ブログ…弊社秘書・スタッフの随想・メッセージ・独り言・・・。
サクラが見ごろとなりました。
おだやかな気候だったこの休日に、満開に近いサクラの木の下で、ぼんやりと時間を過ごしました。仰ぎ見ると、一面ほのかな朱色におおわれ、その薄い花びらからの陽の光はどこまでも優しくて美しくて、ときに妖気を含んで、まるで別世界・・・春爛漫☆
願わくは 花の下にて 春死なん その如月の 望月のころ 【西行】
花は桜、如月(きさらぎ)は2月。しかし旧暦なので、今の暦より1ヶ月ほど早い。望月は満月。つまり、桜の満開の時期で、かつ満月の頃。今年はちょうど4月2日になるそうです。

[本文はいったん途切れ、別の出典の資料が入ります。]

-- ==== Sys2Proof/Safety.lean ====
section
/-! DEFINITION. The terms the statements use: families of instructions under one name, what an instruction leaves unchanged, the results the rules give written over the integers, stack frames, and the invariant of the machine. Nothing here is part of the machine. -/

namespace Sys2Proof.Machine

/-! ## Families of instructions -/

/-- ADDA, ADDB, and with the carry ADCA, ADCB. -/
def addI : Acc → Bool → Src8 → Instr
  | .a, false => .adda
  | .b, false => .addb
  | .a, true => .adca
  | .b, true => .adcb

/-- SUBA, SUBB, and with the borrow SBCA, SBCB. -/
def subI : Acc → Bool → Src8 → Instr
  | .a, false => .suba
  | .b, false => .subb
  | .a, true => .sbca
  | .b, true => .sbcb

/-- CMPA, CMPB. -/
def cmpI : Acc → Src8 → Instr
  | .a => .cmpa
  | .b => .cmpb

/-- BITA, BITB. -/
def bitI : Acc → Src8 → Instr
  | .a => .bita
  | .b => .bitb

/-- The three logical operations of an accumulator. -/
inductive LogicOp where
  | and | or | eor
deriving DecidableEq, Repr

/-- ANDA ANDB ORA ORB EORA EORB. -/
def logicI : LogicOp → Acc → Src8 → Instr
  | .and, .a => .anda
  | .and, .b => .andb
  | .or, .a => .ora
  | .or, .b => .orb
  | .eor, .a => .eora
  | .eor, .b => .eorb

/-- One bit of the result of a logical operation. -/
def logicBit : LogicOp → Bool → Bool → Bool
  | .and, p, q => p && q
  | .or, p, q => p || q
  | .eor, p, q => p != q

/-- LDA, LDB. -/
def ldI : Acc → Src8 → Instr
  | .a => .lda
  | .b => .ldb

/-- STA, STB. -/
def stI : Acc → Addr → Instr
  | .a => .sta
  | .b => .stb

/-- The ten read-modify-write operations (R148 to R158 but for TST). -/
inductive RmwOp where
  | neg | com | lsr | ror | asr | asl | rol | dec | inc | clr
deriving DecidableEq, Repr

/-- NEG COM LSR ROR ASR ASL ROL DEC INC CLR on memory. -/
def rmwI : RmwOp → Addr → Instr
  | .neg => .neg
  | .com => .com
  | .lsr => .lsr
  | .ror => .ror
  | .asr => .asr
  | .asl => .asl
  | .rol => .rol
  | .dec => .dec
  | .inc => .inc
  | .clr => .clr

/-- The same on A and B: NEGA to CLRA, NEGB to CLRB. -/
def rmwAccI : RmwOp → Acc → Instr
  | .neg, .a => .nega
  | .com, .a => .coma
  | .lsr, .a => .lsra
  | .ror, .a => .rora
  | .asr, .a => .asra
  | .asl, .a => .asla
  | .rol, .a => .rola
  | .dec, .a => .deca
  | .inc, .a => .inca
  | .clr, .a => .clra
  | .neg, .b => .negb
  | .com, .b => .comb
  | .lsr, .b => .lsrb
  | .ror, .b => .rorb
  | .asr, .b => .asrb
  | .asl, .b => .aslb
  | .rol, .b => .rolb
  | .dec, .b => .decb
  | .inc, .b => .incb
  | .clr, .b => .clrb

/-- TSTA, TSTB. -/
def tstAccI : Acc → Instr
  | .a => .tsta
  | .b => .tstb

/-- The five registers of the 16-bit compares, loads and stores. -/
inductive WordReg where
  | d | x | y | u | s
deriving DecidableEq, Repr

/-- The register's value. -/
def wordReg : WordReg → State → Word
  | .d, σ => dReg σ
  | .x, σ => σ.x
  | .y, σ => σ.y
  | .u, σ => σ.u
  | .s, σ => σ.s

/-- The registers it is made of. -/
def wordRegParts : WordReg → List Reg
  | .d => [.r8 .a, .r8 .b]
  | .x => [.r16 .x]
  | .y => [.r16 .y]
  | .u => [.r16 .u]
  | .s => [.r16 .s]

/-- CMPD CMPX CMPY CMPU CMPS. -/
def cmpWordI : WordReg → Src16 → Instr
  | .d => .cmpd
  | .x => .cmpx
  | .y => .cmpy
  | .u => .cmpu
  | .s => .cmps

/-- LDD LDX LDY LDU LDS. -/
def ldWordI : WordReg → Src16 → Instr
  | .d => .ldd
  | .x => .ldx
  | .y => .ldy
  | .u => .ldu
  | .s => .lds

/-- STD STX STY STU STS. -/
def stWordI : WordReg → Addr → Instr
  | .d => .std
  | .x => .stx
  | .y => .sty
  | .u => .stu
  | .s => .sts

/-- The pointer registers among them. -/
def ptrWord : Ptr → WordReg
  | .x => .x
  | .y => .y
  | .u => .u
  | .s => .s

/-- LEAX LEAY LEAU LEAS. -/
def leaI : Ptr → Idx → Instr
  | .x => .leax
  | .y => .leay
  | .u => .leau
  | .s => .leas

/-- PSHS, PSHU. -/
def pshI : Stk → Byte → Instr
  | .s => .pshs
  | .u => .pshu

/-- PULS, PULU. -/
def pulI : Stk → Byte → Instr
  | .s => .puls
  | .u => .pulu

/-- The sixteen short branches. -/
def shortI : Cond → Byte → Instr
  | .always => .bra
  | .never => .brn
  | .hi => .bhi
  | .ls => .bls
  | .cc => .bcc
  | .cs => .bcs
  | .ne => .bne
  | .eq => .beq
  | .vc => .bvc
  | .vs => .bvs
  | .pl => .bpl
  | .mi => .bmi
  | .ge => .bge
  | .lt => .blt
  | .gt => .bgt
  | .le => .ble

/-- The sixteen long branches. -/
def longI : Cond → Word → Instr
  | .always => .lbra
  | .never => .lbrn
  | .hi => .lbhi
  | .ls => .lbls
  | .cc => .lbcc
  | .cs => .lbcs
  | .ne => .lbne
  | .eq => .lbeq
  | .vc => .lbvc
  | .vs => .lbvs
  | .pl => .lbpl
  | .mi => .lbmi
  | .ge => .lbge
  | .lt => .lblt
  | .gt => .lbgt
  | .le => .lble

平安末期の歌人西行の、その独自な歌風の極致ともいえるこの歌は、どこか私の心を引きつけます。北面の武士という身分を捨て、すがりついて制止する四歳の娘を廊下から蹴落として、それでも出家した彼。その出家理由は親友の死とも、ならぬ恋であったとも言われています。平清盛とも知己で、源平の盛衰と世の無常を、すぐ近くで目の当りにしたわけです。しかし、やはり僧侶?…『如月の望月』とはつまり、2月16日、お釈迦様の命日なのだとか。
想像する人物像に謎多き西行ですが、願いどおり、この句を詠んだ数年後の2月16日に逝去しました。享年73歳。サクラを愛して歌に表現しぬいた彼。その花の姿…美しさとハカナさ…に、この世と人間の真の姿を重ね合わせていたのかもしれません。